> **SOURCE MATERIAL**
-- ==== Sys2Proof/Laws/KeepOps.lean ====
section
/-! SUPPORT. `Keeps` of the definitions of Machine/Ops.lean, each with its footprint. -/

namespace Sys2Proof.Machine

set_option Elab.async false

variable {F : Foot} {S s : State}

theorem goOn_keeps (s : State) :
    ∃ t', goOn s = .next t' ∧ Keeps F s t' := by
  unfold goOn
  refine ⟨_, rfl, ?_⟩
  repeat' first | with_reducible assumption | with_reducible exact Keeps.refl _ _

def State.discard1_foot : Foot := foot [] [.LFP_HCRC_DISC, .LFP_HDR_DISC, .LFP_HOP_DISC, .RTE_NOPORT_DISC,
  .RTE_INT_DISC, .RTE_MISS_DISC, .RTE_MC_DISC, .RTE_ESC_DISC, .RTE_PATH_DISC, .GWM_UNSUP_CNT, .GWM_UNMAP_CNT,
  .GWM_DENY_CNT, .GWM_MEMERR_CNT]

theorem State.discard1_keeps (hs : Keeps F S s) (hF : Foot.Sub State.discard1_foot F) (p : Plane) (d : Disc) :
    Keeps F S (State.discard1 s p d) := by
  refine State.count_keeps hs p _ ?_ 0
  cases d <;> exact hF.up (by decide +kernel)

def State.glFlitOut_foot : Foot := foot [.out, .hif] []

theorem State.glFlitOut_keeps (hs : Keeps F S s) (hF : Foot.Sub State.glFlitOut_foot F) (h : Plane)
    (kind : BitVec 2) (nak : Bool) (ms : List GlMsg) :
    Keeps F S (State.glFlitOut s h kind nak ms) := by
  unfold State.glFlitOut
  repeat' first
    | with_reducible assumption | (with_reducible refine Foot.Sub.up hF ?_; decide +kernel)
    | ((first | intro x | (lift_lets; intro x))
       first
         | (refine Keeps.cut x ?_ (fun hx => ?_); rotate_left; clear_value x; rotate_left; unfold x)
         | clear_value x
         | skip)
    | with_reducible apply State.emit_keeps | with_reducible apply State.modHif_keeps
    | with_reducible exact Keeps.refl _ _ | exact Nat.le_refl _

def State.glOut_foot : Foot := Foot.join [foot [.hif] [], State.glFlitOut_foot]

theorem State.glOut_keeps (hs : Keeps F S s) (hF : Foot.Sub State.glOut_foot F) (h : Plane) (m : GlMsg) :
    Keeps F S (State.glOut s h m) := by
  unfold State.glOut
  repeat' first
    | with_reducible assumption | (with_reducible refine Foot.Sub.up hF ?_; decide +kernel)
    | with_reducible apply State.modHif_keeps | with_reducible apply State.glFlitOut_keeps | intro x
    | with_reducible apply Keeps.ite | with_reducible exact Keeps.refl _ _ | exact Nat.le_refl _

def State.glDrain_foot : Foot := Foot.join [foot [.hif] [], State.glFlitOut_foot]

theorem State.glDrain_keeps (hs : Keeps F S s) (hF : Foot.Sub State.glDrain_foot F) (h : Plane) :
    Keeps F S (State.glDrain s h) := by
  unfold State.glDrain
  repeat' first
    | with_reducible assumption | (with_reducible refine Foot.Sub.up hF ?_; decide +kernel)
    | with_reducible apply State.each_keeps | with_reducible apply State.modHif_keeps
    | with_reducible apply State.glFlitOut_keeps | intro x | with_reducible apply Keeps.ite
    | with_reducible exact Keeps.refl _ _ | exact Nat.le_refl _

def State.glPump1_foot : Foot := Foot.join [foot [.hif] [], State.glOut_foot]

theorem State.glPump1_keeps (hs : Keeps F S s) (hF : Foot.Sub State.glPump1_foot F) (p : Plane) :
    Keeps F S (State.glPump1 s p) := by
  unfold State.glPump1
  repeat' first
    | with_reducible assumption | (with_reducible refine Foot.Sub.up hF ?_; decide +kernel)
    | ((first | intro x | (lift_lets; intro x))
       first
         | (refine Keeps.cut x ?_ (fun hx => ?_); rotate_left; clear_value x; rotate_left; unfold x)
         | clear_value x
         | skip)
    | with_reducible apply State.modHif_keeps | with_reducible apply State.glOut_keeps
    | with_reducible apply Keeps.ite | split | with_reducible exact Keeps.refl _ _ | exact Nat.le_refl _

def State.glPump_foot : Foot := State.glPump1_foot

theorem State.glPump_keeps (hs : Keeps F S s) (hF : Foot.Sub State.glPump_foot F) (p : Plane) :
    Keeps F S (State.glPump s p) := by
  unfold State.glPump
  repeat' first
    | with_reducible assumption | (with_reducible refine Foot.Sub.up hF ?_; decide +kernel)
    | with_reducible apply State.each_keeps | with_reducible apply State.glPump1_keeps | intro x
    | with_reducible exact Keeps.refl _ _

def State.glRequest_foot : Foot := Foot.join [foot [.hif] [], State.glPump_foot]

theorem State.glRequest_keeps (hs : Keeps F S s) (hF : Foot.Sub State.glRequest_foot F) (p : Plane) (m : GlMsg)
    (w : GlWhat) :
    Keeps F S (State.glRequest s p m w) := by
  unfold State.glRequest
  repeat' first
    | with_reducible assumption | (with_reducible refine Foot.Sub.up hF ?_; decide +kernel)
    | with_reducible apply State.modHif_keeps | with_reducible apply State.glPump_keeps | intro x
    | with_reducible exact Keeps.refl _ _ | exact Nat.le_refl _

def State.pushLine_foot : Foot := State.glRequest_foot

theorem State.pushLine_keeps (hs : Keeps F S s) (hF : Foot.Sub State.pushLine_foot F) (p : Plane) (addr : Nat)
    (line : Bytes) (w : GlWhat) :
    Keeps F S (State.pushLine s p addr line w) := by
  unfold State.pushLine
  repeat' first
    | with_reducible assumption | (with_reducible refine Foot.Sub.up hF ?_; decide +kernel)
    | with_reducible apply State.glRequest_keeps | with_reducible exact Keeps.refl _ _

def State.modRing_foot : Foot := foot [.hif] []

theorem State.modRing_keeps (hs : Keeps F S s) (hF : Foot.Sub State.modRing_foot F) (p : Plane) (r : Nat)
    (f : RingSt → RingSt) :
    Keeps F S (State.modRing s p r f) := by
  unfold State.modRing
  repeat' first
    | with_reducible assumption | (with_reducible refine Foot.Sub.up hF ?_; decide +kernel)
    | with_reducible apply State.modHif_keeps | intro x | with_reducible exact Keeps.refl _ _ | exact Nat.le_refl _

def State.ringPump_foot : Foot := Foot.join [State.modRing_foot, State.pushLine_foot]

theorem State.ringPump_keeps (hs : Keeps F S s) (hF : Foot.Sub State.ringPump_foot F) (p : Plane) (r : Nat) :
    Keeps F S (State.ringPump s p r) := by
  unfold State.ringPump
  repeat' first
    | with_reducible assumption | (with_reducible refine Foot.Sub.up hF ?_; decide +kernel)
    | ((first | intro x | (lift_lets; intro x))
       first
         | (refine Keeps.cut x ?_ (fun hx => ?_); rotate_left; clear_value x; rotate_left; unfold x)
         | clear_value x
         | skip)
    | with_reducible apply State.each_keeps | with_reducible apply State.modRing_keeps
    | with_reducible apply State.pushLine_keeps | with_reducible apply Keeps.ite | split
    | with_reducible exact Keeps.refl _ _

def State.ringWrite_foot : Foot := Foot.join [foot [.hif] [.HIF_RING_IDX], State.modRing_foot, State.ringPump_foot]

theorem State.ringWrite_keeps (hs : Keeps F S s) (hF : Foot.Sub State.ringWrite_foot F) (p : Plane) (r : Nat)
    (entry : Bytes) (force : Bool) :
    Keeps F S (State.ringWrite s p r entry force) := by
  unfold State.ringWrite
  repeat' first
    | with_reducible assumption | (with_reducible refine Foot.Sub.up hF ?_; decide +kernel)
    | ((first | intro x | (lift_lets; intro x))
       first
         | (refine Keeps.cut x ?_ (fun hx => ?_); rotate_left; clear_value x; rotate_left; unfold x)
         | clear_value x
         | skip)
    | with_reducible apply State.modHif_keeps | with_reducible apply State.setWord_keeps
    | with_reducible apply State.modRing_keeps | with_reducible apply State.ringPump_keeps
    | with_reducible exact Keeps.refl _ _ | exact Nat.le_refl _

def State.evtPump1_foot : Foot := Foot.join [foot [.hif] [], State.ringWrite_foot]

theorem State.evtPump1_keeps (hs : Keeps F S s) (hF : Foot.Sub State.evtPump1_foot F) (p : Plane) :
    Keeps F S (State.evtPump1 s p) := by
  unfold State.evtPump1
  split
  · exact hs
  · rename_i e rest h
    apply Keeps.ite
    · refine State.ringWrite_keeps ?_ (hF.up (by decide +kernel)) _ _ _ _
      refine State.setHif_keeps hs (hF.up (by decide +kernel)) p _ (fun hl => ?_)
      rw [h] at hl
      exact Nat.le_trans (Nat.le_succ _) hl
    · exact hs

def State.evtPump_foot : Foot := State.evtPump1_foot

theorem State.evtPump_keeps (hs : Keeps F S s) (hF : Foot.Sub State.evtPump_foot F) (p : Plane) :
    Keeps F S (State.evtPump s p) := by
  unfold State.evtPump
  repeat' first
    | with_reducible assumption | (with_reducible refine Foot.Sub.up hF ?_; decide +kernel)
    | with_reducible apply State.each_keeps | with_reducible apply State.evtPump1_keeps | intro x
    | with_reducible exact Keeps.refl _ _

def State.evtStore_foot : Foot := Foot.join [foot [.hif] [.HIF_EVT_LOST], State.evtPump_foot]

theorem State.evtStore_keeps (hs : Keeps F S s) (hF : Foot.Sub State.evtStore_foot F) (p : Plane) (e : Evt) :
    Keeps F S (State.evtStore s p e) := by
  unfold State.evtStore
  have h := State.evtPump_keeps hs (hF.up (by decide +kernel)) p
  lift_lets
  intro t
  change Keeps F S t at h
  clear_value t
  split
  · rename_i hlt
    refine State.evtPump_keeps ?_ (hF.up (by decide +kernel)) _
    refine State.setHif_keeps h (hF.up (by decide +kernel)) p _ (fun _ => ?_)
    simp only [List.length_append, List.length_cons, List.length_nil]
    omega
  · refine State.count_keeps ?_ _ _ (hF.up (by decide +kernel)) _
    exact State.modHif_keeps h (hF.up (by decide +kernel)) p _ (fun _ => Nat.le_refl _)

def State.raise_foot : Foot := Foot.join [foot [.hif] [], State.evtStore_foot]

theorem State.raise_keeps (hs : Keeps F S s) (hF : Foot.Sub State.raise_foot F) (p : Plane) (code : BitVec 16)
    (unit : Word) (args : List Word) :
    Keeps F S (State.raise s p code unit args) := by
  unfold State.raise
  repeat' first
    | with_reducible assumption | (with_reducible refine Foot.Sub.up hF ?_; decide +kernel)
    | ((first | intro x | (lift_lets; intro x))
       first
         | (refine Keeps.cut x ?_ (fun hx => ?_); rotate_left; clear_value x; rotate_left; unfold x)
         | clear_value x
         | skip)
    | with_reducible apply State.modHif_keeps | with_reducible apply State.evtStore_keeps
    | with_reducible apply Keeps.ite | with_reducible exact Keeps.refl _ _ | exact Nat.le_refl _

def State.raiseBoth_foot : Foot := State.raise_foot

theorem State.raiseBoth_keeps (hs : Keeps F S s) (hF : Foot.Sub State.raiseBoth_foot F) (code : BitVec 16)
    (unit : Word) (args : List Word) :
    Keeps F S (State.raiseBoth s code unit args) := by
  unfold State.raiseBoth
  repeat' first
    | with_reducible assumption | (with_reducible refine Foot.Sub.up hF ?_; decide +kernel)
    | with_reducible apply State.both_keeps | with_reducible apply State.raise_keeps | intro x
    | with_reducible exact Keeps.refl _ _

def State.firstError_foot : Foot := foot [] [.EPC_FIRST]

theorem State.firstError_keeps (hs : Keeps F S s) (hF : Foot.Sub State.firstError_foot F) (p : Plane)
    (seq : BitVec 32) (suppr folded : Bool) (code unit i0 i1 i2 : Nat) :
    Keeps F S (State.firstError s p seq suppr folded code unit i0 i1 i2) := by
  unfold State.firstError
  repeat' first
    | with_reducible assumption | (with_reducible refine Foot.Sub.up hF ?_; decide +kernel)
    | ((first | intro x | (lift_lets; intro x))
       first
         | (refine Keeps.cut x ?_ (fun hx => ?_); rotate_left; clear_value x; rotate_left; unfold x)
         | clear_value x
         | skip)
    | with_reducible apply State.setWords_keeps | with_reducible apply Keeps.ite
    | with_reducible exact Keeps.refl _ _

def State.noteU_foot : Foot := foot [.epc] []

theorem State.noteU_keeps (hs : Keeps F S s) (hF : Foot.Sub State.noteU_foot F) (p : Plane) (code unit : Nat) :
    Keeps F S (State.noteU s p code unit) := by
  unfold State.noteU
  repeat' first
    | with_reducible assumption | (with_reducible refine Foot.Sub.up hF ?_; decide +kernel)
    | ((first | intro x | (lift_lets; intro x))
       first
         | (refine Keeps.cut x ?_ (fun hx => ?_); rotate_left; clear_value x; rotate_left; unfold x)
         | clear_value x
         | skip)
    | with_reducible apply State.modEpc_keeps | split | with_reducible exact Keeps.refl _ _

def State.noteElem_foot : Foot := foot [.epc] []

theorem State.noteElem_keeps (hs : Keeps F S s) (hF : Foot.Sub State.noteElem_foot F) (p : Plane) (k : Nat) :
    Keeps F S (State.noteElem s p k) := by
  unfold State.noteElem
  repeat' first
    | with_reducible assumption | (with_reducible refine Foot.Sub.up hF ?_; decide +kernel)
    | ((first | intro x | (lift_lets; intro x))
       first
         | (refine Keeps.cut x ?_ (fun hx => ?_); rotate_left; clear_value x; rotate_left; unfold x)
         | clear_value x
         | skip)
    | with_reducible apply State.modEpc_keeps | with_reducible exact Keeps.refl _ _

def State.logError_foot : Foot := Foot.join [foot [.epc] [.EPC_LOG, .EPC_LOG_WP, .EPC_LOG_OVF], State.noteU_foot,
  State.firstError_foot, State.raise_foot]

theorem State.logError_keeps (hs : Keeps F S s) (hF : Foot.Sub State.logError_foot F) (p : Plane)
    (code unit i0 i1 i2 : Nat) :
    Keeps F S (State.logError s p code unit i0 i1 i2) := by
  unfold State.logError
  repeat' first
    | with_reducible assumption | (with_reducible refine Foot.Sub.up hF ?_; decide +kernel)
    | ((first | intro x | (lift_lets; intro x))
       first
         | (refine Keeps.cut x ?_ (fun hx => ?_); rotate_left; clear_value x; rotate_left; unfold x)
         | clear_value x
         | skip)
    | with_reducible apply State.setWord_keeps | with_reducible apply State.modEpc_keeps
    | with_reducible apply State.setWords_keeps | with_reducible apply State.count_keeps
    | with_reducible apply State.noteU_keeps | with_reducible apply State.firstError_keeps
    | with_reducible apply State.raise_keeps | with_reducible apply Keeps.ite | split
    | with_reducible exact Keeps.refl _ _

def State.logRp_foot : Foot := foot [.epc] [.EPC_LOG_RP]

theorem State.logRp_keeps (hs : Keeps F S s) (hF : Foot.Sub State.logRp_foot F) (p : Plane) (v : Word) :
    Keeps F S (State.logRp s p v) := by
  unfold State.logRp
  repeat' first
    | with_reducible assumption | (with_reducible refine Foot.Sub.up hF ?_; decide +kernel)
    | ((first | intro x | (lift_lets; intro x))
       first
         | (refine Keeps.cut x ?_ (fun hx => ?_); rotate_left; clear_value x; rotate_left; unfold x)
         | clear_value x
         | skip)
    | with_reducible apply State.setWord_keeps | with_reducible apply State.modEpc_keeps
    | with_reducible apply Keeps.ite | with_reducible exact Keeps.refl _ _

def State.suppressError_foot : Foot := Foot.join [foot [] [.EPC_SUPPR_CNT], State.firstError_foot]

theorem State.suppressError_keeps (hs : Keeps F S s) (hF : Foot.Sub State.suppressError_foot F) (p : Plane)
    (code unit i0 i1 i2 : Nat) :
    Keeps F S (State.suppressError s p code unit i0 i1 i2) := by
  unfold State.suppressError
  repeat' first
    | with_reducible assumption | (with_reducible refine Foot.Sub.up hF ?_; decide +kernel)
    | with_reducible apply State.count_keeps | with_reducible apply State.firstError_keeps
    | with_reducible exact Keeps.refl _ _

end Sys2Proof.Machine
end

> **TASK BRIEF**
Go to the line with "unfold State.glRequest" in the entries above and repeat every line from there through the line with "def State.ringPump_foot : Foot", exactly and with no other text.

> **ANSWER FOR THE TASK**
  unfold State.glRequest
  repeat' first
    | with_reducible assumption | (with_reducible refine Foot.Sub.up hF ?_; decide +kernel)
    | with_reducible apply State.modHif_keeps | with_reducible apply State.glPump_keeps | intro x
    | with_reducible exact Keeps.refl _ _ | exact Nat.le_refl _

def State.pushLine_foot : Foot := State.glRequest_foot

theorem State.pushLine_keeps (hs : Keeps F S s) (hF : Foot.Sub State.pushLine_foot F) (p : Plane) (addr : Nat)
    (line : Bytes) (w : GlWhat) :
    Keeps F S (State.pushLine s p addr line w) := by
  unfold State.pushLine
  repeat' first
    | with_reducible assumption | (with_reducible refine Foot.Sub.up hF ?_; decide +kernel)
    | with_reducible apply State.glRequest_keeps | with_reducible exact Keeps.refl _ _

def State.modRing_foot : Foot := foot [.hif] []

theorem State.modRing_keeps (hs : Keeps F S s) (hF : Foot.Sub State.modRing_foot F) (p : Plane) (r : Nat)
    (f : RingSt → RingSt) :
    Keeps F S (State.modRing s p r f) := by
  unfold State.modRing
  repeat' first
    | with_reducible assumption | (with_reducible refine Foot.Sub.up hF ?_; decide +kernel)
    | with_reducible apply State.modHif_keeps | intro x | with_reducible exact Keeps.refl _ _ | exact Nat.le_refl _

def State.ringPump_foot : Foot := Foot.join [State.modRing_foot, State.pushLine_foot]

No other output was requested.